[Start of Attachment]
theorem decode_illegal_iff_forall_not_legal (c : Word) :
    (∃ why, decode c = .illegal why) ↔ ∀ i, decode c ≠ .legal i := by
  cases decode c <;> simp

/-- The illegal words, as numbers: those of none of the nine commands. -/
theorem decode_illegal_iff_not_mem (c : Word) :
    (∃ why, decode c = .illegal why) ↔ c.toNat ∉ commands.map fun i => (encode i).toNat := by
  rw [decode_illegal_iff_forall_not_legal]
  simp only [ne_eq, decodeAgreesWithEncode c, ← mem_commands_iff, List.mem_map, BitVec.toNat_inj, not_exists]

theorem toNat_encode_commands :
    (commands.map fun i => (encode i).toNat) = [0x000, 0x001, 0x002, 0x102, 0x202, 0x302, 0x402, 0x003, 0x004] := rfl

/-- Settles O3: the numbers that are none of the nine words are those with a reserved bit set, an unknown OPCODE or a
LEN the OPCODE does not take. -/
theorem illegalWordsExactly : Obligations.IllegalWordsExactly := by
  intro c
  rw [decode_illegal_iff_not_mem, toNat_encode_commands]
  simp only [List.mem_cons, List.not_mem_nil, or_false]
  omega

/-- Settles O4, by evaluating the decoder at each word. -/
theorem sampleWordsDecode : Obligations.SampleWordsDecode := by
  unfold Obligations.SampleWordsDecode
  decide

end Sys2Proof

/-! ## Host programs -/

namespace Sys2Proof.Machine

theorem busyBit_readReg_status (e : Engine) (k : DrawKey) : busyBit (e.readReg .status k) = e.busy := by
  rw [readReg_status]
  obtain ⟨-, -, -, -, -, -, busy⟩ :=
    statusWord_fields (if e.busy then Config.freeTailLen k else e.tailLen) e.errcode e.err e.dvalid e.busy
  exact busy

/-- A poll of WAIT leaves the program as it is until the word read shows BUSY = 0; the word is received either way. -/
theorem HostAgent.after_wait (h : HostAgent) (rest : List HostOp) (w : Word) :
    h.after .wait rest (some w) = ⟨if busyBit w = true then h.program else rest, w :: h.received⟩ := by
  cases busy : busyBit w <;> simp [HostAgent.after, HostOp.finished, busy]

/-- Settles O48: WAIT's access is the read of STATUS, whose bit 0 is BUSY. -/
theorem waitPollsUntilNotBusy : Obligations.WaitPollsUntilNotBusy := by
  intro s k h rest who hostAt prog
  refine ⟨_, s.engine.readReg .status s.draws, step_of_host who, ?_⟩
  rw [hostStep_of_op (s := s.advance) hostAt prog, HostOp.toAccess, busAccess_read_reg, HostAgent.after_wait, prog]
  simp only [State.advance_engine, State.advance_draws, busyBit_readReg_status]
  exact ⟨trivial, busAccess_read_reg .status _ _, busyBit_readReg_status _ _, getElem?_set_of_getElem? hostAt _,
    fun j other => List.getElem?_set_ne other.symm⟩

/-- FEED of one group of at most four bytes: DATA_IN padded with zero bytes, UPDATE of the group's length, WAIT
(30_encoding.md R77). -/
def feedChunk (g : List Byte) : List HostOp :=
  [.access (.write 0x0C#7 .word (g.getD 0 0 ++ g.getD 1 0 ++ g.getD 2 0 ++ g.getD 3 0)),
    .access (.write 0x04#7 .word (BitVec.ofNat 32 (0x00000002 + 256 * g.length))), .wait]

theorem encode_update_eq_ofNat (n : BitVec 3) :
    encode (.update n) = BitVec.ofNat 32 (0x00000002 + 256 * n.toNat) := by
  revert n; decide

theorem feedGroup_eq_feedChunk {g : List Byte} {n : BitVec 3} (len : n.toNat = g.length) :
    feedGroup (be32 (g.getD 0 0) (g.getD 1 0) (g.getD 2 0) (g.getD 3 0)) n = feedChunk g := by
  rw [feedGroup, opCmd, encode_update_eq_ofNat, len]
  rfl

/-- FEED of consecutive groups of four bytes, the last possibly shorter; `feedOps_eq_feedChunks` ties it to the model's
recursion. -/
def feedChunks (bytes : List Byte) : List HostOp :=
  (List.range ((bytes.length + 3) / 4)).flatMap fun j => feedChunk ((bytes.drop (4 * j)).take 4)

theorem feedChunks_of_short {g : List Byte} (nonempty : 0 < g.length) (short : g.length ≤ 4) :
    feedChunks g = feedChunk g := by
  have one : (g.length + 3) / 4 = 1 := by omega
  simp [feedChunks, one, List.take_of_length_le short]

/-- The last group: the whole of a byte sequence of one to four bytes. -/
theorem feedGroup_eq_feedChunks {g : List Byte} {n : BitVec 3} (len : n.toNat = g.length) (nonempty : 0 < g.length)
    (short : g.length ≤ 4) : feedGroup (be32 (g.getD 0 0) (g.getD 1 0) (g.getD 2 0) (g.getD 3 0)) n = feedChunks g := by
  rw [feedGroup_eq_feedChunk len, feedChunks_of_short nonempty short]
[End of Attachment]
What lines of the material above include "cases"? Copy each one.

  cases decode c <;> simp
  cases busy : busyBit w <;> simp [HostAgent.after, HostOp.finished, busy]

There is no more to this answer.